-- EXERCISE MATERIAL follows --

/-! ### `State.setCodes`: a new code table (R106) -/

@[simp] theorem State.setCodes_arg (t : CodeTable) (n : Nat) : (s.setCodes t n).arg = s.arg := rfl
@[simp] theorem State.setCodes_result (t : CodeTable) (n : Nat) : (s.setCodes t n).result = s.result := rfl
@[simp] theorem State.setCodes_errCode (t : CodeTable) (n : Nat) : (s.setCodes t n).errCode = s.errCode := rfl
@[simp] theorem State.setCodes_errWord (t : CodeTable) (n : Nat) : (s.setCodes t n).errWord = s.errWord := rfl
@[simp] theorem State.setCodes_pending (t : CodeTable) (n : Nat) : (s.setCodes t n).pending = s.pending := rfl
@[simp] theorem State.setCodes_outq (t : CodeTable) (n : Nat) : (s.setCodes t n).outq = s.outq := rfl
@[simp] theorem State.setCodes_pkAcc (t : CodeTable) (n : Nat) : (s.setCodes t n).pkAcc = s.pkAcc := rfl
@[simp] theorem State.setCodes_pkCnt (t : CodeTable) (n : Nat) : (s.setCodes t n).pkCnt = s.pkCnt := rfl
@[simp] theorem State.setCodes_decCur (t : CodeTable) (n : Nat) : (s.setCodes t n).decCur = s.decCur := rfl
@[simp] theorem State.setCodes_present (t : CodeTable) (n : Nat) : (s.setCodes t n).present = s.present := rfl
@[simp] theorem State.setCodes_freq (t : CodeTable) (n : Nat) : (s.setCodes t n).freq = s.freq := rfl
@[simp] theorem State.setCodes_node (t : CodeTable) (n : Nat) : (s.setCodes t n).node = s.node := rfl
@[simp] theorem State.setCodes_ncount (t : CodeTable) (n : Nat) : (s.setCodes t n).ncount = s.ncount := rfl
@[simp] theorem State.setCodes_nleaf (t : CodeTable) (n : Nat) : (s.setCodes t n).nleaf = s.nleaf := rfl
@[simp] theorem State.setCodes_treeValid (t : CodeTable) (n : Nat) : (s.setCodes t n).treeValid = s.treeValid := rfl
@[simp] theorem State.setCodes_codeValid (t : CodeTable) (n : Nat) : (s.setCodes t n).codeValid = t.valid := rfl
@[simp] theorem State.setCodes_codeLen (t : CodeTable) (n : Nat) : (s.setCodes t n).codeLen = t.len := rfl
@[simp] theorem State.setCodes_codeBits (t : CodeTable) (n : Nat) : (s.setCodes t n).codeBits = t.bits := rfl
@[simp] theorem State.setCodes_codesValid (t : CodeTable) (n : Nat) : (s.setCodes t n).codesValid = true := rfl
@[simp] theorem State.setCodes_lastBits (t : CodeTable) (n : Nat) : (s.setCodes t n).lastBits = BitVec.ofNat 3 (n % 8) := rfl
@[simp] theorem State.setCodes_sched (t : CodeTable) (n : Nat) : (s.setCodes t n).sched = s.sched := rfl
@[simp] theorem State.setCodes_reads (t : CodeTable) (n : Nat) : (s.setCodes t n).reads = s.reads := rfl
@[simp] theorem State.setCodes_freeIdx (t : CodeTable) (n : Nat) : (s.setCodes t n).freeIdx = s.freeIdx := rfl

/-! ### `State.setPacker`: a new packer (R120) -/

@[simp] theorem State.setPacker_arg (p : Packer) : (s.setPacker p).arg = s.arg := rfl
@[simp] theorem State.setPacker_result (p : Packer) : (s.setPacker p).result = s.result := rfl
@[simp] theorem State.setPacker_errCode (p : Packer) : (s.setPacker p).errCode = s.errCode := rfl
@[simp] theorem State.setPacker_errWord (p : Packer) : (s.setPacker p).errWord = s.errWord := rfl
@[simp] theorem State.setPacker_pending (p : Packer) : (s.setPacker p).pending = s.pending := rfl
@[simp] theorem State.setPacker_outq (p : Packer) : (s.setPacker p).outq = s.outq ++ p.out := rfl
@[simp] theorem State.setPacker_pkAcc (p : Packer) : (s.setPacker p).pkAcc = p.acc := rfl
@[simp] theorem State.setPacker_pkCnt (p : Packer) : (s.setPacker p).pkCnt = p.cnt := rfl
@[simp] theorem State.setPacker_decCur (p : Packer) : (s.setPacker p).decCur = s.decCur := rfl
@[simp] theorem State.setPacker_present (p : Packer) : (s.setPacker p).present = s.present := rfl
@[simp] theorem State.setPacker_freq (p : Packer) : (s.setPacker p).freq = s.freq := rfl
@[simp] theorem State.setPacker_node (p : Packer) : (s.setPacker p).node = s.node := rfl
@[simp] theorem State.setPacker_ncount (p : Packer) : (s.setPacker p).ncount = s.ncount := rfl
@[simp] theorem State.setPacker_nleaf (p : Packer) : (s.setPacker p).nleaf = s.nleaf := rfl
@[simp] theorem State.setPacker_treeValid (p : Packer) : (s.setPacker p).treeValid = s.treeValid := rfl
@[simp] theorem State.setPacker_codeValid (p : Packer) : (s.setPacker p).codeValid = s.codeValid := rfl
@[simp] theorem State.setPacker_codeLen (p : Packer) : (s.setPacker p).codeLen = s.codeLen := rfl
@[simp] theorem State.setPacker_codeBits (p : Packer) : (s.setPacker p).codeBits = s.codeBits := rfl
@[simp] theorem State.setPacker_codesValid (p : Packer) : (s.setPacker p).codesValid = s.codesValid := rfl
@[simp] theorem State.setPacker_lastBits (p : Packer) : (s.setPacker p).lastBits = s.lastBits := rfl
@[simp] theorem State.setPacker_sched (p : Packer) : (s.setPacker p).sched = s.sched := rfl
@[simp] theorem State.setPacker_reads (p : Packer) : (s.setPacker p).reads = s.reads := rfl
@[simp] theorem State.setPacker_freeIdx (p : Packer) : (s.setPacker p).freeIdx = s.freeIdx := rfl

/-! ### `State.setWalk`: a walk (R140) -/

@[simp] theorem State.setWalk_arg (x : Walk) : (s.setWalk x).arg = s.arg := rfl
@[simp] theorem State.setWalk_result (x : Walk) : (s.setWalk x).result = s.result := rfl
@[simp] theorem State.setWalk_errCode (x : Walk) : (s.setWalk x).errCode = s.errCode := rfl
@[simp] theorem State.setWalk_errWord (x : Walk) : (s.setWalk x).errWord = s.errWord := rfl
@[simp] theorem State.setWalk_pending (x : Walk) : (s.setWalk x).pending = s.pending := rfl
@[simp] theorem State.setWalk_outq (x : Walk) : (s.setWalk x).outq = s.outq ++ x.out := rfl
@[simp] theorem State.setWalk_pkAcc (x : Walk) : (s.setWalk x).pkAcc = s.pkAcc := rfl
@[simp] theorem State.setWalk_pkCnt (x : Walk) : (s.setWalk x).pkCnt = s.pkCnt := rfl
@[simp] theorem State.setWalk_decCur (x : Walk) : (s.setWalk x).decCur = x.cur := rfl
@[simp] theorem State.setWalk_present (x : Walk) : (s.setWalk x).present = s.present := rfl
@[simp] theorem State.setWalk_freq (x : Walk) : (s.setWalk x).freq = s.freq := rfl
@[simp] theorem State.setWalk_node (x : Walk) : (s.setWalk x).node = s.node := rfl
@[simp] theorem State.setWalk_ncount (x : Walk) : (s.setWalk x).ncount = s.ncount := rfl
@[simp] theorem State.setWalk_nleaf (x : Walk) : (s.setWalk x).nleaf = s.nleaf := rfl
@[simp] theorem State.setWalk_treeValid (x : Walk) : (s.setWalk x).treeValid = s.treeValid := rfl
@[simp] theorem State.setWalk_codeValid (x : Walk) : (s.setWalk x).codeValid = s.codeValid := rfl
@[simp] theorem State.setWalk_codeLen (x : Walk) : (s.setWalk x).codeLen = s.codeLen := rfl
@[simp] theorem State.setWalk_codeBits (x : Walk) : (s.setWalk x).codeBits = s.codeBits := rfl
@[simp] theorem State.setWalk_codesValid (x : Walk) : (s.setWalk x).codesValid = s.codesValid := rfl
@[simp] theorem State.setWalk_lastBits (x : Walk) : (s.setWalk x).lastBits = s.lastBits := rfl
@[simp] theorem State.setWalk_sched (x : Walk) : (s.setWalk x).sched = s.sched := rfl
@[simp] theorem State.setWalk_reads (x : Walk) : (s.setWalk x).reads = s.reads := rfl
@[simp] theorem State.setWalk_freeIdx (x : Walk) : (s.setWalk x).freeIdx = s.freeIdx := rfl
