theorem streamBits_pack {s : State} (h : PackerOk s) (bits : List Bool) :
    (s.pack bits).streamBits = s.streamBits ++ bits := by
  have hstream : (packBits s.packer bits).stream = lowBits s.pkAcc s.pkCnt.toNat ++ bits := packBits_stream (p := s.packer) h bits
  calc (s.pack bits).streamBits
    _ = s.outq.flatMap byteBits ++ (packBits s.packer bits).stream := by
      simp [State.streamBits, State.pack, Packer.stream]
    _ = s.streamBits ++ bits := by rw [hstream, ← List.append_assoc]; rfl

/-- A command that packs bits has no error, and packing them is its whole effect (R121, R122). -/
theorem exec_of_packs {s : State} {i : Instr} {bits : List Bool} (h : Packs s i bits) :
    exec i s = .next (s.pack bits).complete := by
  obtain ⟨sym, rfl, hv, hsym, rfl⟩ | ⟨len, v, rfl, hok, rfl⟩ := h
  · exact exec_of_none (by simp [checksOf, encodeChecks, firstError, hv, hsym])
  · exact exec_of_none ((firstError_packChecks len v).trans (if_pos hok))

/-- What ENCODE and PACK have in common: the packer and the queue alone change, and the stream grows by the bits packed. -/
theorem packs_appends {s : State} {i : Instr} {bits : List Bool} (h : Packs s i bits) :
    ∃ t bytes, exec i s = .next t ∧
      t = { s with pkAcc := t.pkAcc, pkCnt := t.pkCnt, outq := s.outq ++ bytes, pending := none } ∧
      (PackerOk s → PackerOk t ∧ t.streamBits = s.streamBits ++ bits) :=
  ⟨_, _, exec_of_packs h, rfl, fun hs => ⟨packerOk_pack hs bits, streamBits_pack hs bits⟩⟩

/-- Settles O42: the checks in order, then the code packed. -/
theorem encodeAppendsTheCode : Obligations.EncodeAppendsTheCode := by
  refine ⟨fun w h => decode_of_aOperand (by rw [h]; rfl) rfl, fun s sym => ⟨fun hv => ?_, fun hv hsym => ?_, fun hv hsym => ?_⟩⟩
  · exact raises_of_firstError (by simp [checksOf, encodeChecks, firstError, hv])
  · exact raises_of_firstError (by simp [checksOf, encodeChecks, firstError, hv, hsym])
  · exact packs_appends (.inl ⟨sym, rfl, hv, hsym, rfl⟩)

/-- Settles O43: the operands out of range in either way, then the literal packed. -/
theorem packAppendsItsBits : Obligations.PackAppendsItsBits := by
  refine ⟨fun w => decode_pack, fun s len bits => ⟨fun hlen => ?_, fun _ hbits => ?_, fun hlen hbits => ?_⟩⟩
  · exact raises_of_not_packOk fun hok => by have := (packOk_iff.mp hok).1; omega
  · exact raises_of_not_packOk fun hok => by have := (packOk_iff.mp hok).2; omega
  · exact packs_appends (.inr ⟨len, bits, rfl, packOk_iff.mpr ⟨hlen, hbits⟩, rfl⟩)

/-! ### FLUSH (R123) -/

section
variable {s : State}

theorem exec_flush_of_empty (h : s.pkCnt.toNat = 0) : exec .flush s = .next { s with pending := none } := by
  rw [exec_of_none rfl, effectOf, flushEffect, if_neg (by omega)]; rfl

theorem exec_flush_of_held (h : 0 < s.pkCnt.toNat) :
    exec .flush s = .next { s with outq := s.outq ++ [s.pkAcc], pkAcc := 0#8, pkCnt := 0#3, pending := none } := by
  rw [exec_of_none rfl, effectOf, flushEffect, if_pos h]; rfl

/-- The accumulator's bits above those held are 0 (R38). -/
theorem PackerOk.getLsbD_pkAcc (h : PackerOk s) {j : ℕ} (hj : s.pkCnt.toNat ≤ j) : s.pkAcc.getLsbD j = false := by
  rw [← BitVec.testBit_toNat]
  exact Nat.testBit_lt_two_pow (h.trans_le (Nat.pow_le_pow_right (by decide) hj))

theorem PackerOk.pkAcc_eq_zero (h : PackerOk s) (hcnt : s.pkCnt.toNat = 0) : s.pkAcc = 0#8 := by
  rw [PackerOk, hcnt, pow_zero, Nat.lt_one_iff] at h
  exact BitVec.eq_of_toNat_eq h

/-- The accumulator as a byte is the bits held and zeros (R123). -/
theorem PackerOk.byteBits_pkAcc (h : PackerOk s) :
    byteBits s.pkAcc = lowBits s.pkAcc s.pkCnt.toNat ++ List.replicate (8 - s.pkCnt.toNat) false := by
  have hcnt := s.pkCnt.isLt
  refine List.ext_getElem (by simp [byteBits]; omega) fun j hj _ => ?_
  by_cases hlt : j < s.pkCnt.toNat
  · simp [byteBits, lowBits, hlt]
  · simpa [byteBits, lowBits, List.getElem_append, hlt] using h.getLsbD_pkAcc (Nat.le_of_not_lt hlt)

/-- FLUSH empties the packer and pads the stream to whole bytes (R123, R125). -/
theorem flush_pads_stream (h : PackerOk s) :
    ∃ t pad, exec .flush s = .next t ∧ s.outq <+: t.outq ∧ pad < 8 ∧
      t.streamBits = s.streamBits ++ List.replicate pad false ∧ t.pkCnt = 0#3 ∧ t.pkAcc = 0#8 := by
  by_cases hcnt : s.pkCnt.toNat = 0
  · exact ⟨_, 0, exec_flush_of_empty hcnt, List.prefix_rfl, by decide, (List.append_nil _).symm,
      BitVec.eq_of_toNat_eq hcnt, h.pkAcc_eq_zero hcnt⟩
  · refine ⟨_, 8 - s.pkCnt.toNat, exec_flush_of_held (Nat.pos_of_ne_zero hcnt), List.prefix_append .., by omega, ?_, rfl, rfl⟩
    simp [State.streamBits, h.byteBits_pkAcc, lowBits]

end

/-- Settles O44: nothing held, and a partial byte. -/
theorem flushEmitsThePartialByte : Obligations.FlushEmitsThePartialByte := by
  refine ⟨fun w h => decode_of_fixed (by rw [h]; rfl) rfl, fun s => ⟨exec_flush_of_empty, exec_flush_of_held, fun hs => ?_⟩⟩
  obtain ⟨t, -, ht, -, -, -, hcnt, hacc⟩ := flush_pads_stream hs
  exact ⟨⟨t, ht, by rw [State.pkStat, hcnt, hacc]; rfl⟩, fun _ => hs.getLsbD_pkAcc⟩

/-! ### Packing commands one after the other (R125) -/

/-- Commands that complete are followed by the rest from the state they leave. -/
theorem execAll_append {is : List Instr} {s t : State} (h : execAll is s = .next t) (js : List Instr) :
    execAll (is ++ js) s = execAll js t := by
  induction is generalizing s with
  | nil => cases h; rfl
  | cons i is ih =>
    cases hi : exec i s with
    | next u => simp only [execAll, hi, List.cons_append] at h ⊢; exact ih h
    | fault | refused => simp [execAll, hi] at h

/-- Packing commands append all their bits to the stream: none changes what a later one packs. -/
theorem execAll_packs {s : State} {cmds : List (Instr × List Bool)} (hs : PackerOk s) (hp : ∀ c ∈ cmds, Packs s c.1 c.2) :
    ∃ t, execAll (cmds.map Prod.fst) s = .next t ∧ PackerOk t ∧ s.outq <+: t.outq ∧
      t.streamBits = s.streamBits ++ cmds.flatMap Prod.snd := by
  induction cmds generalizing s with
  | nil => exact ⟨s, rfl, hs, List.prefix_rfl, (List.append_nil _).symm⟩
  | cons c cmds ih =>
    obtain ⟨hc, hrest⟩ := List.forall_mem_cons.mp hp
    obtain ⟨t, ht, hok, hqueue, hstream⟩ := ih (s := (s.pack c.2).complete) (packerOk_pack hs c.2) hrest
    refine ⟨t, ?_, hok, (List.prefix_append ..).trans hqueue, ?_⟩
    · simp only [List.map_cons, execAll, exec_of_packs hc, ht]
    · calc t.streamBits
        _ = (s.pack c.2).streamBits ++ cmds.flatMap Prod.snd := hstream
        _ = s.streamBits ++ (c :: cmds).flatMap Prod.snd := by
          rw [streamBits_pack hs, List.append_assoc, List.flatMap_cons]

theorem streamBits_of_empty {s : State} (h : s.pkCnt = 0#3) : s.streamBits = s.outq.flatMap byteBits := by
  simp [State.streamBits, h, lowBits]

/-- Settles O45: the stream after FLUSH is the stream before, the bits packed and the padding, all of it in the queue. -/
theorem packedStreamIsTheConcatenation : Obligations.PackedStreamIsTheConcatenation := by
  intro s cmds hs hempty hp
  obtain ⟨t, ht, hok, hqueue, hstream⟩ := execAll_packs hs hp
  obtain ⟨u, pad, hu, hqueue', hpad, hflush, hcnt, hacc⟩ := flush_pads_stream hok
  obtain ⟨bytes, hbytes⟩ := hqueue.trans hqueue'
  refine ⟨u, bytes, pad, ?_, hbytes.symm, hpad, ?_, hcnt, hacc⟩
  · simp only [execAll_append ht, execAll, hu]
  · rw [streamBits_of_empty hcnt, ← hbytes, List.flatMap_append, hstream, streamBits_of_empty hempty, List.append_assoc] at hflush
    exact List.append_cancel_left hflush

end Sys2Proof.Machine
end

section
/-!
PROOFS. The bit-unpacker (spec/44_unpack.md R140 to R142): the words of DECODE and DECRESET, DECODE's errors in order, the walk of one bit
and of several, and the cursor back at the root.
-/

namespace Sys2Proof.Machine

/-! ### DECODE's words and checks (R72, R141) -/

/-- The words of DECODE (R72, R73). -/
theorem decode_decode {w : Word} (h : opField w = 0x40#8) : decode w =
    if (immField w).toNat < 256 then .ok (.decode (aField w) (byteField w)) else .error .reservedBit := by
  have hrow : rowOf (opField w) =
      some ⟨"DECODE", 0x40000000#32, 0xFF00FF00#32, fun w => .decode (aField w) (byteField w)⟩ := by
    rw [h]; rfl
  have hmask : w &&& 0xFF00FF00#32 = 0x40000000#32 ↔ (immField w).toNat < 256 :=
    (masked_eq_iff (a := 0#8) (imm := 0xFF00#16) h).trans
      ((and_iff_right BitVec.and_zero).trans (and_high_eq_zero_iff (immField w) 8))
  rw [decode_of_row hrow]
  simp only [hmask]

/-- Which error DECODE raises, if any: the conditions on its operand and on the tree, in order. -/
theorem firstError_decode (s : State) (nbits : BitVec 8) (byte : Byte) :
    firstError (checksOf s (.decode nbits byte)) =
      if nbits.toNat = 0 ∨ 8 < nbits.toNat then some .illegalOperand
      else if s.treeValid = false then some .noTree
      else if s.ncount.toNat = 0 then some .emptyTree
      else if s.nleaf.toNat = 1 then some .degenerateTree
      else none := by
  have hcount : s.ncount = 0#10 ↔ s.ncount.toNat = 0 := BitVec.toNat_inj.symm
  have hleaf : s.nleaf = 1#9 ↔ s.nleaf.toNat = 1 := BitVec.toNat_inj.symm
  simp only [checksOf, decodeChecks, firstError, nbitsBad, Bool.or_eq_true, decide_eq_true_eq, Bool.not_eq_true', beq_iff_eq,
    hcount, hleaf, gt_iff_lt]
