-- ==== Sys2Proof/Fields.lean ====
section
/-! DEFINITION. The fields of the instruction forms of the Kalmir machine (R41, R42, R53, R54). -/

namespace Sys2Proof

/-- The form an instruction's words have (R41). A short instruction and the half of a pair are
written as the long-form instruction their table entry names (R53, R54). -/
inductive Form where
  /-- two words -/
  | long
  /-- three words, the third the literal -/
  | literal (w : Word)
  /-- one word -/
  | short
  /-- one half of a two-word pair -/
  | half
  deriving DecidableEq, Repr, Inhabited

/-- The fields of a long-form or literal-form instruction (R42) apart from the major and the minor
bits that select the operation; `mods` holds the minor's modifier bits in their places. -/
structure Long where
  form  : Form
  ty    : BitVec 3
  et    : BitVec 3
  c     : BitVec 10
  b     : BitVec 10
  a     : BitVec 10
  dst   : BitVec 10
  safe  : Bool
  neg   : Bool
  guard : BitVec 3
  mods  : BitVec 4
  deriving DecidableEq, Repr, Inhabited

/-- The fields of a short-form instruction (R53) apart from its operation number. -/
structure Short where
  b     : BitVec 7
  a     : BitVec 7
  dst   : BitVec 7
  safe  : Bool
  guard : BitVec 2
  deriving DecidableEq, Repr, Inhabited

/-- One half of a pair-form instruction (R54). -/
structure Half where
  guard : BitVec 2
  op    : BitVec 6
  d     : BitVec 8
  b     : BitVec 9
  deriving DecidableEq, Repr, Inhabited

/-- A pair-form instruction (R54). -/
structure Pair where
  safe : Bool
  h0   : Half
  h1   : Half
  deriving DecidableEq, Repr, Inhabited

end Sys2Proof
end

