-- ==== Sys2Proof/Syntax.lean ====
section
/-! DEFINITION. The instructions and events of the Kalmir machine: one constructor per row of the
opcode table. An encoded instruction carries the fields of its form (R42, R53, R54). An event of the
machine (a message at a home, an engine's step, a host request) is named here by its row; what
identifies the single occurrence (the word, the agent, the value) is the machine's `now`, an `Event` of
Machine/Event.lean. The operations 1 to 4 of RSND and GRPCTL, which a register may name only when the
instruction runs (R335, R378), find their fields in the machine's `cur`. -/

namespace Sys2Proof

-- EXERCISE MATERIAL concluded --

WORK ORDER ▸ Word for word, restate the lines of the listing above starting at the line with "theorem PackerOk.pkAcc_eq_zero (h" and ending at the line with "obtain ⟨t, -, ht, -, -, -, hcnt, hacc⟩", and nothing outside them.

COMPLETED EXERCISE ▸
theorem PackerOk.pkAcc_eq_zero (h : PackerOk s) (hcnt : s.pkCnt.toNat = 0) : s.pkAcc = 0#8 := by
  rw [PackerOk, hcnt, pow_zero, Nat.lt_one_iff] at h
  exact BitVec.eq_of_toNat_eq h

/-- The accumulator as a byte is the bits held and zeros (R123). -/
theorem PackerOk.byteBits_pkAcc (h : PackerOk s) :
    byteBits s.pkAcc = lowBits s.pkAcc s.pkCnt.toNat ++ List.replicate (8 - s.pkCnt.toNat) false := by
  have hcnt := s.pkCnt.isLt
  refine List.ext_getElem (by simp [byteBits]; omega) fun j hj _ => ?_
  by_cases hlt : j < s.pkCnt.toNat
  · simp [byteBits, lowBits, hlt]
  · simpa [byteBits, lowBits, List.getElem_append, hlt] using h.getLsbD_pkAcc (Nat.le_of_not_lt hlt)

/-- FLUSH empties the packer and pads the stream to whole bytes (R123, R125). -/
theorem flush_pads_stream (h : PackerOk s) :
    ∃ t pad, exec .flush s = .next t ∧ s.outq <+: t.outq ∧ pad < 8 ∧
      t.streamBits = s.streamBits ++ List.replicate pad false ∧ t.pkCnt = 0#3 ∧ t.pkAcc = 0#8 := by
  by_cases hcnt : s.pkCnt.toNat = 0
  · exact ⟨_, 0, exec_flush_of_empty hcnt, List.prefix_rfl, by decide, (List.append_nil _).symm,
      BitVec.eq_of_toNat_eq hcnt, h.pkAcc_eq_zero hcnt⟩
  · refine ⟨_, 8 - s.pkCnt.toNat, exec_flush_of_held (Nat.pos_of_ne_zero hcnt), List.prefix_append .., by omega, ?_, rfl, rfl⟩
    simp [State.streamBits, h.byteBits_pkAcc, lowBits]

end

/-- Settles O44: nothing held, and a partial byte. -/
theorem flushEmitsThePartialByte : Obligations.FlushEmitsThePartialByte := by
  refine ⟨fun w h => decode_of_fixed (by rw [h]; rfl) rfl, fun s => ⟨exec_flush_of_empty, exec_flush_of_held, fun hs => ?_⟩⟩
  obtain ⟨t, -, ht, -, -, -, hcnt, hacc⟩ := flush_pads_stream hs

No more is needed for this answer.